At the factory defaults, I would get a hard reset after a few seconds. I throttled it back to 65%. At this setting, the temperature is staying around 60°C. It is still running above 900 GHz-Days/Day. Another concern about heat is the yellow and black power adapter plug. The wire is too thin for this. It is warm to the touch, bot now where near what I would consider hot. I increased the speed of the case fan to adjust. It is high capacity and moves a lot of air. The thing about this HP is that I can give it a job, turn the monitor off, and let it run for days, or even weeks, without looking at it. In this setup, I will check it a few times a day, maybe. After I looked at the attached photo, I saw that I need to do a [U]lot[/U] of cleaning. This brown dust gets into everything. |
Just running a vacuum cleaner over it may not be enough. I've recently had one system crashing because of dust and fluff built up under the fan clogging the heat sink. I had to scrape the fluff with a straightened out paperclip to get it loose enough for the vacuum cleaner to suck it out.
It would have been easier if I could have taken the fan off the heat sink so I could get at the fluff. Chris |
mfaktc uses 4620 classes = 2 × (2×3×5×7×11)
Why not add × 13 ? Wouldn't it filter even better that way? |
[QUOTE=GP2;503795]mfaktc uses 4620 classes = 2 × (2×3×5×7×11)
Why not add × 13 ? Wouldn't it filter even better that way?[/QUOTE] Yes, but there will be even more overhead in handling those residue classes, too. Ofc the overhead could be reduced in some places but it isn't really worth doing so. Oliver |
[QUOTE=chris2be8;503790]Just running a vacuum cleaner over it may not be enough. I've recently had one system crashing because of dust and fluff built up under the fan clogging the heat sink.
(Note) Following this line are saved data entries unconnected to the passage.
-- ==== Sys2Proof/Proofs/Scope.lean ====
section
/-! The statements of spec/00_scope.md: the parameters' ranges, what a step runs, and that every command completes
with one response. -/

namespace Sys2Proof.Machine

/-! ## The parameters (00_scope.md R9) -/

theorem maxPayloadLen_le : Config.maxPayloadLen ≤ 2 ^ 64 - 1 := by
  have := Config.lenSlack.isLt
  unfold Config.maxPayloadLen
  omega

theorem le_of_rxbufCap_finite {c : Nat} (h : Config.rxbufCap = .finite c) : Config.maxPayloadLen + 14 ≤ c := by
  unfold Config.rxbufCap at h
  cases hk : Config.capSlack with
  | none => simp [hk] at h
  | some k => simp [hk] at h; omega

/-- The capacity admits a frame whose payload is as long as the cap allows, under the longest header and a key. -/
theorem admits_of_le_maxPayloadLen {n : Nat} (h : n ≤ Config.maxPayloadLen + 14) :
    admits Config.rxbufCap n = true := by
  cases hc : Config.rxbufCap with
  | inf => rfl
  | finite c => exact decide_eq_true (h.trans (le_of_rxbufCap_finite hc))

/-- A header with its key has at most 14 bytes (30_encoding.md R104). -/
theorem payloadStart_le (form : LenForm) (b1 : Byte) : payloadStart form.hlen b1 ≤ 14 := by
  have hk := keyLen_eq (maskedOf b1)
  have hm := Bool.toNat_le (maskedOf b1)
  have hh := hlen_cases form
  unfold payloadStart
  omega

/-- A decoded frame passed the cap check, so it occupies at most 14 bytes more than the cap. -/
theorem consumed_le_of_decodeFrame {buf : List Byte} {d : DecodedFrame}
    (h : decodeFrame Config.maxPayloadLen buf = .frame d) : d.consumed ≤ Config.maxPayloadLen + 14 := by
  obtain ⟨-, b1, -, len, -, -, -, hcap, -, -, -, -, -, -, hconsumed⟩ := decodeFrame_frame h
  have hlen : len ≤ Config.maxPayloadLen := by simpa [overCap_config] using hcap
  have hstart := payloadStart_le (formOf (indOf b1)) b1
  omega

/-- Settles O1: the parameters' definitions give the three ranges, and a frame is at most a header longer than the
cap. -/
theorem parametersInRange : Obligations.ParametersInRange :=
  ⟨le_maxPayloadLen, maxPayloadLen_le, fun _ => le_of_rxbufCap_finite,
    fun _ _ h => admits_of_le_maxPayloadLen (consumed_le_of_decodeFrame h)⟩

/-! ## What a step runs (00_scope.md R8) -/

theorem step_decoded_command {s : State} {c : Command} {rest : List HostInput} {i : Instr}
    (hp : s.port = .command c :: rest) (hd : decodeCommand c = .ok i) : step s = exec i { s with port := rest } := by
  rw [step_command hp, hd]

/-- Settles O7. -/
theorem stepRunsDecodedCommand : Obligations.StepRunsDecodedCommand :=
  fun _ _ _ _ => step_decoded_command

/-! ## Every meaning completes (00_scope.md R23) -/

/-- No step of the decoder reads beyond the buffer: each read comes after the length check that makes it defined
(20_memory.md R62). -/
theorem decodeFrame_ne_badRead (maxLen : Nat) (buf : List Byte) : decodeFrame maxLen buf ≠ .badRead := by
  rcases short_or_cons buf with hs | ⟨b0, b1, tail, rfl⟩
  · simp [decodeFrame_short hs]
  rw [decodeFrame_cons]
  split
  · simp
  by_cases hl : (b0 :: b1 :: tail).length < (formOf (indOf b1)).hlen
  · simp [decodeLength_short hl]
  obtain ⟨len, hlen⟩ := payloadLenOf_of_hlen_le (Nat.le_of_not_lt hl)
  rw [decodeLength_of_len (Nat.le_of_not_lt hl) hlen]
  split
  · simp
  by_cases hp : (b0 :: b1 :: tail).length < payloadStart (formOf (indOf b1)).hlen b1 + len
  · simp [decodePayload_short hp]
  · obtain ⟨key, payload, he, -⟩ := decodePayload_of_le (b0 := b0) (Nat.le_of_not_lt hp)
    simp [he]

/-- An operation completes when it answers a next state: no fault and no refusal. -/
def Completes (o : Result) : Prop := ∃ t, o = .next t

theorem completes_next (t : State) : Completes (.next t) := ⟨t, rfl⟩

theorem completes_whenOpen {s : State} {k : Result} (h : Completes k) : Completes (whenOpen s k) := by
  cases ho : s.sess with
  | closed => rw [whenOpen_closed ho]; exact completes_next _
  | opened => rwa [whenOpen_opened ho]

theorem completes_whenUnlatched {s : State} {k : Result} (h : Completes k) : Completes (whenUnlatched s k) := by
  cases hp : s.perr with
  | true => rw [whenUnlatched_set hp]; exact completes_next _
  | false => rwa [whenUnlatched_clear hp]
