-- ==== Sys2Proof/Syntax.lean ====
section
/-! DEFINITION. The commands the block takes, one constructor of `Instr` per row of spec/opcode_table.json, and the
data they carry: packets, messages, instruction fields. -/

namespace Sys2Proof

/-- Where a service request or message comes from and its answer goes (R401 to R404). -/
inductive MsgChan where
  | doe
  | mailbox
  | mctp
deriving DecidableEq, Repr

/-- The native header's fields (R230), its four reserved-bit groups left out: they are zero. -/
structure Header where
  ver : Nat
  kind : Nat
  cm : Bool
  mc : Bool
  spray : Bool
  mirrored : Bool
  tc : Nat
  dst : Nat
  src : Nat
  job : Nat
  len : Nat
  hops : Nat
  flow : Nat
  fseq : Nat
  tstamp : Nat
  hcrc : Nat
deriving DecidableEq, Repr

/-- A native packet: its header and the bytes after it, extension included (R230). -/
structure Packet where
  hdr : Header
  body : List Byte
deriving DecidableEq, Repr

/-- A codeword as a lane receives it (R291 to R294): its lane and number n, the 58 body bits received on that lane before it (the oldest
least significant), its 2,720 PAM4 levels from 0 to 3, and the RS symbols that the trellis marks least reliable. -/
structure RxWord where
  lane : Nat
  n : Nat
  prior : Nat
  levels : List Nat
  marks : List Nat
deriving DecidableEq, Repr

/-- The codewords that a lane received in a row. -/
structure LaneWords where
  lane : Nat
  words : List RxWord
deriving DecidableEq, Repr

/-- The bit errors of the symbols that a lane's pattern checker received, in order (R310). -/
structure LaneErrors where
  lane : Nat
  errors : List Nat
deriving DecidableEq, Repr

/-- A protected Breakwater frame as it is received (R330, R331, R338): its association, its 64-bit PN, whether it passes its
ICV under that association, the header's fields and the payload. -/
structure BwIn where
  an : Nat
  pn : Nat
  icv : Bool
  btype : Nat
  ver : Nat
  km1 : Nat
  m : Nat
  idx : Nat
  block : Nat
  tseq : Nat
  payload : List Byte
deriving DecidableEq, Repr

/-- The guard of a Beloc instruction (R66): predicate and inversion. -/
structure Guard where
  pred : BitVec 3
  inv : Bool
deriving DecidableEq, Repr

/-- The conditions of CMP.cc (R69); CMPI.cc has the first four. -/
inductive Cond where
  | eq
  | ne
  | lt
  | ltu
  | ge
  | geu
deriving DecidableEq, Repr
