-- ==== Sys2Proof/Machine/Sparse.lean ====
section
/-! DEFINITION. Sparse data: the one way every table of the block that is mostly at its default is read and written.
Writing the default removes the entry, so that equal tables are equal lists. -/

namespace Sys2Proof.Machine

/-- The value at `k`, or the default. -/
def spGet {α : Type} (d : α) : Sp α → Nat → α
  | [], _ => d
  | (k, v) :: rest, i => if k = i then v else spGet d rest i

/-- The table without an entry for `k`. -/
def spDel {α : Type} : Sp α → Nat → Sp α
  | [], _ => []
  | (k, v) :: rest, i => if k = i then spDel rest i else (k, v) :: spDel rest i

/-- The table with `v` put in at `k`, whatever `v` is. -/
def spIns {α : Type} : Sp α → Nat → α → Sp α
  | [], i, v => [(i, v)]
  | (k, w) :: rest, i, v =>
    if k = i then (i, v) :: rest
    else if i < k then (i, v) :: (k, w) :: rest
    else (k, w) :: spIns rest i v

/-- The table with the value at `k` made `v`: removed where `v` is the default. -/
def spPut {α : Type} [DecidableEq α] (d : α) (m : Sp α) (k : Nat) (v : α) : Sp α :=
  if v = d then spDel m k else spIns m k v

/-- Keys strictly above `b` and rising. -/
def spSortedAbove {α : Type} : Nat → Sp α → Prop
  | _, [] => True
  | b, (k, _) :: rest => b < k ∧ spSortedAbove k rest

/-- Keys strictly rising. -/
def spSorted {α : Type} : Sp α → Prop
  | [] => True
  | (k, _) :: rest => spSortedAbove k rest

/-- The canonical form: keys strictly rising, no entry equal to the default. -/
def spWf {α : Type} (d : α) (m : Sp α) : Prop := spSorted m ∧ ∀ p ∈ m, p.2 ≠ d

/-- The value put at each key of a list of pairs, in order. -/
def spPutAll {α : Type} [DecidableEq α] (d : α) (m : Sp α) (l : List (Nat × α)) : Sp α :=
  l.foldl (fun m p => spPut d m p.1 p.2) m

end Sys2Proof.Machine
end

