-- ==== Sys2Proof/Machine/Regs.lean ====
section
/-! DEFINITION. The register map: every register table of the specification (R10 to R12, R27), one value of `Reg`
per register name, one `Fld` per field with its bit range, access code and reset value as the table prints them.
Reserved bits (RSV) belong to no field: they read zero and ignore writes (R12). -/

namespace Sys2Proof.Machine

/-- The names of the registers of BAR0 (R27); an array of registers is one name with indices. -/
inductive Reg where
  | GEN_ID | PV_CAPS | PV_CTRL | PV_STATUS | PV_TILE_ERR | PV_XRANGE | PV_INJECT | PV_SITE | PV_RUN
  | PV_FAULT | PV_FAULT_ADDR | PV_CYC_ARRAY | PV_CYC_FREEZE | PV_CYC_RAMP | PV_CYC_VEC | GEN_CTRL
  | GEN_STATUS | WK_CAPS | WK_STATUS | WK_POLL | WK_COMMIT | WK_COMMIT_STATUS | WK_RING_BASE | WK_RING_CFG
  | WK_RING_CTRL | WK_RING_HEAD | WK_RING_SEQ | WK_CQ_BASE | WK_CQ_CFG | WK_CQ_CONS | WK_CQ_PROD | WK_EVFAIL
  | WK_EVENT | MO_CAPS | MO_SLIP_CFG | MO_SLIP_STATUS | MO_STATUS | MO_NONDET_COUNT | MO_DROP_STALE
  | MO_DROP_FENCED | MO_DROP_UNGRANTED | MO_DUP | MO_REREQ_SENT | MO_CNT_CLEAR | MO_DROP_BAD | MO_DLOG_BASE
  | MO_DLOG_CFG | MO_DLOG_PROD | MO_LINKPRIO | MO_REREQ | MO_FENCE_SEL | MO_FENCE_MAP | MO_CTX_STATE
  | MO_CTX_SEQ | MO_CTX_SLIP | MO_CTX_LIVE | BH_CAPS | BH_CTRL | BH_RESTORE_CFG | BH_STATUS | BH_FSTORE_BASE
  | BH_FSTORE_LEN | BH_FSTORE_USED | BH_DROP | BH_BAD_CHUNK | BH_REPARENT | BH_CNT_CLEAR | BH_PEER
  | BH_SH_STATE | BH_SH_EPOCH | BH_SH_PROG | BH_SH_FAULT | DK_CAPS | DK_CTRL | DK_STATUS | DK_RSV
  | DK_RSV_BASE | DK_ERR_CNT | DK_ERR_LAST | DK_INJECT | DK_WIN_BASE | DK_WIN_SIZE | WH_CAPS | WH_CFG
  | WH_STATUS | WH_MSTORE_BASE | WH_MSTORE_LEN | WH_ERR_CNT | WH_PORT | BS_CAPS | BS_CTRL | BS_SELF
  | BS_CM_THRESH | BS_MISS | BS_BUF_CFG | BS_BUF_USED | BS_DROP_HDR | BS_DROP_HOPS | BS_DROP_BUF
  | BS_DROP_MISS | BS_DROP_MCDOWN | BS_DROP_MIRROR | BS_DROP_DOWN | BS_DROP_UNKMOOR | BS_CNT_CLEAR | BS_SITE
  | BS_MIRROR | BS_BUNDLE_MAP | BS_MCG_MAP | HB_CAPS | HB_STATUS | HB_AGE | HB_OP | HB_OP_DATA | HB_OP_STATUS
  | HB_LEARN_BASE | HB_LEARN_CFG | HB_LEARN_PROD | HB_LEARN_CONS | HB_LEARN_LOST | HB_PAR_ERR | HB_PIN_COUNT
  | HB_PIN_KEY | HB_PIN_DATA | SC_CAPS | SC_CTRL | SC_METER_SEL | SC_METER_RATE | SC_METER_BURST
  | SC_METER_ACT | SC_METER_CNT | SC_METER_RED | SC_METER_STATUS | SC_GATE_ADDR | SC_GATE_DATA | SC_METER_MAP
  | SC_WEIGHT_LO | SC_WEIGHT_HI | SC_BURST_LO | SC_BURST_HI | SC_GATE_CTL | SC_GATE_BASE_S | SC_GATE_BASE_NS
  | SC_GATE_STATUS | CT_CAPS | CT_CTRL | CT_STATUS | CT_RATE | CT_STEP | CT_SET_S | CT_SET_NS | CT_SNAP_CMD
  | CT_SNAP_S | CT_SNAP_NS | CT_PPS_IN_S | CT_PPS_IN_NS | CT_PORT_CORR | QY_LAYOUT | QY_CMIS_CMD
  | QY_CMIS_STATUS | QY_CMIS_DATA | QY_PORT_CTRL | QY_PORT_STATUS | QY_PARTNER | QY_LANE_CTRL | QY_FEC_CNT
  | QY_LINK_CNT | QY_PRBS_CTRL | QY_PRBS_CNT | QY_PRBS_USER | QY_INJECT | QY_ETH_CFG | QY_ETH_MAC
  | QY_ETH_PEER | LH_CAPS | LH_CTRL | LH_CAL | LH_CAL_STATUS | LH_WITHDRAW_CNT | LH_PORT_CFG | LH_PORT_STATUS
  | LH_COLOUR | LH_CIRCUIT | BW_CAPS | BW_CTRL | BW_TIMERS | BW_BUF_BASE | BW_BUF_LEN | BW_DROP | BW_LH_CFG
  | BW_LH_WIN | BW_LH_STATUS | BW_LH_SEQ | BW_LH_ACK | BW_LH_CNT1 | BW_LH_CNT2 | BW_SA_CFG | BW_SA_PN
  | BW_SA_KEYSEL | BW_SA_KEYDATA | BW_SPAN_CFG | BW_SPAN_SLOTS_LO | BW_SPAN_SLOTS_HI | BW_SPAN_KIDS
  | BW_SPAN_STATUS | PM_CAPS | PM_CTRL | PM_STATE | PM_STEP | PM_CAP | PM_EST | PM_MEAS | PM_PACE | PM_DROPS
  | PM_VTAB | PM_WEIGHT | LG_CAPS | LG_LIMITS | LG_LIMITS2 | LG_STATUS | LG_REC_PTR | LG_REC_LO | LG_REC_HI
  | LG_PORT | GH_CAPS | GH_STATUS | GH_REQ | GH_RSP | GH_DENY_LAST | GH_DENY_CNT | HM_CAPS | HM_STATUS
  | HM_CTRL | HM_HEARTBEAT | HM_DOCK | TL_CAPS | TL_CTRL | TL_STATUS | TL_DUMP_RING | TL_DUMP_CFG
  | TL_DUMP_STAT | TL_DUMP_SEQ | TL_BW_CFG | TL_SAMPLE_CTL | TL_SAMPLE_RING | TL_SAMPLE_PTR | TL_SAMPLE_LOST
  | TL_GATHER | TL_EVT | TL_PC_CFG | TL_PC_LO | TL_PC_HI | TL_PC_VAL | TL_GLIST | TL_GDATA | TL_BW
deriving DecidableEq, Repr

/-- The access codes of R12; RSV has no field. -/
inductive Acc where
  | rw | ro | w1c | w1s | wo | rwl
deriving DecidableEq, Repr

/-- One field of a register: bits `lo + width - 1` down to `lo`. -/
structure Fld where
  reg : Reg
  lo : Nat
  width : Nat
  acc : Acc
  reset : Nat
deriving DecidableEq, Repr

/-- Who may write a register (the "written by" line, R11); a work ring's registers follow its owner. -/
inductive Writers where
  | by (l : List Requester)
  | ringOwner
deriving DecidableEq, Repr

/-- One register array: base offset, stride and count of each index, writers, staged set, fields. -/
structure RegDesc where
  base : Nat
  dims : List (Nat × Nat)
  writers : Writers
  set : Option Nat
  fields : List Fld
deriving DecidableEq, Repr

namespace F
I had to scrape the fluff with a straightened out paperclip to get it loose enough for the vacuum cleaner to suck it out.
It would have been easier if I could have taken the fan off the heat sink so I could get at the fluff. Chris[/QUOTE] This is a [U]soon[/U] to-do item. I used canned air first, then a Dust Buster vac. The heat-sink on this is a bit strange and I'm not exactly sure how the fan comes off. A great thing to use on fan blades, if you can get it out, is an old toothbrush. |
[QUOTE=storm5510;503812]This is a [U]soon[/U] to-do item. I used canned air first, then a Dust Buster vac.[/QUOTE]Using the canned air in one hand and the vac in the other can work well. PrimeMonster or CheeseHead used to extol the virtues of this method.
|
[QUOTE=TheJudger;503806]Yes, but there will be even more overhead in handling those residue classes, too. Ofc the overhead could be reduced in some places but it isn't really worth doing so.[/QUOTE]
What is the biggest source of overhead? Is it the sieving that is done after the classes are selected, or something to do with the GPU, or something else? Currently, 960/4620 means that 20.78% of the classes are "classes_needed", and then I guess sieve_init_class filters out some percentage of the remainder. But if it was possible to go all the way to 2 × (2 × 3 × 5 × 7 × 11 × 13 × 17 × 19 × 23 × 29), then there would be a lot more classes but only 15.79% of those classes would be needed. It would be one-quarter fewer as a percent of the total classes. Presumably in this case sieve_init_class could be configured to do considerably less sieving. Maybe the number of classes itself could be dynamically adjustable by the program. Presumably you want fewer classes if you are TFing to a smaller number of bits and zipping through each exponent in a couple of seconds, and more classes if you are using much higher TF limits and each exponent may take hours. The code already has the MORE_CLASSES adjustment between 420 and 4620, which is presumably based on such considerations, but it's fixed at compile time. I'm sure everything above has already been thought about, so I'm hoping to understand better in what areas the overhead increases and in what ways. |
[QUOTE=GP2;503820]The code already has the MORE_CLASSES adjustment between 420 and 4620, which is presumably based on such considerations, but it's fixed at compile time.[/QUOTE]For what it's worth, mfakt[b]o[/b] has a similar option, but it's set in .ini (MoreClasses=1) and not at compile-time.
|
[QUOTE=Uncwilly;503819]Using the canned air in one hand and the vac in the other can work well. PrimeMonster or CheeseHead used to extol the virtues of this method.[/QUOTE]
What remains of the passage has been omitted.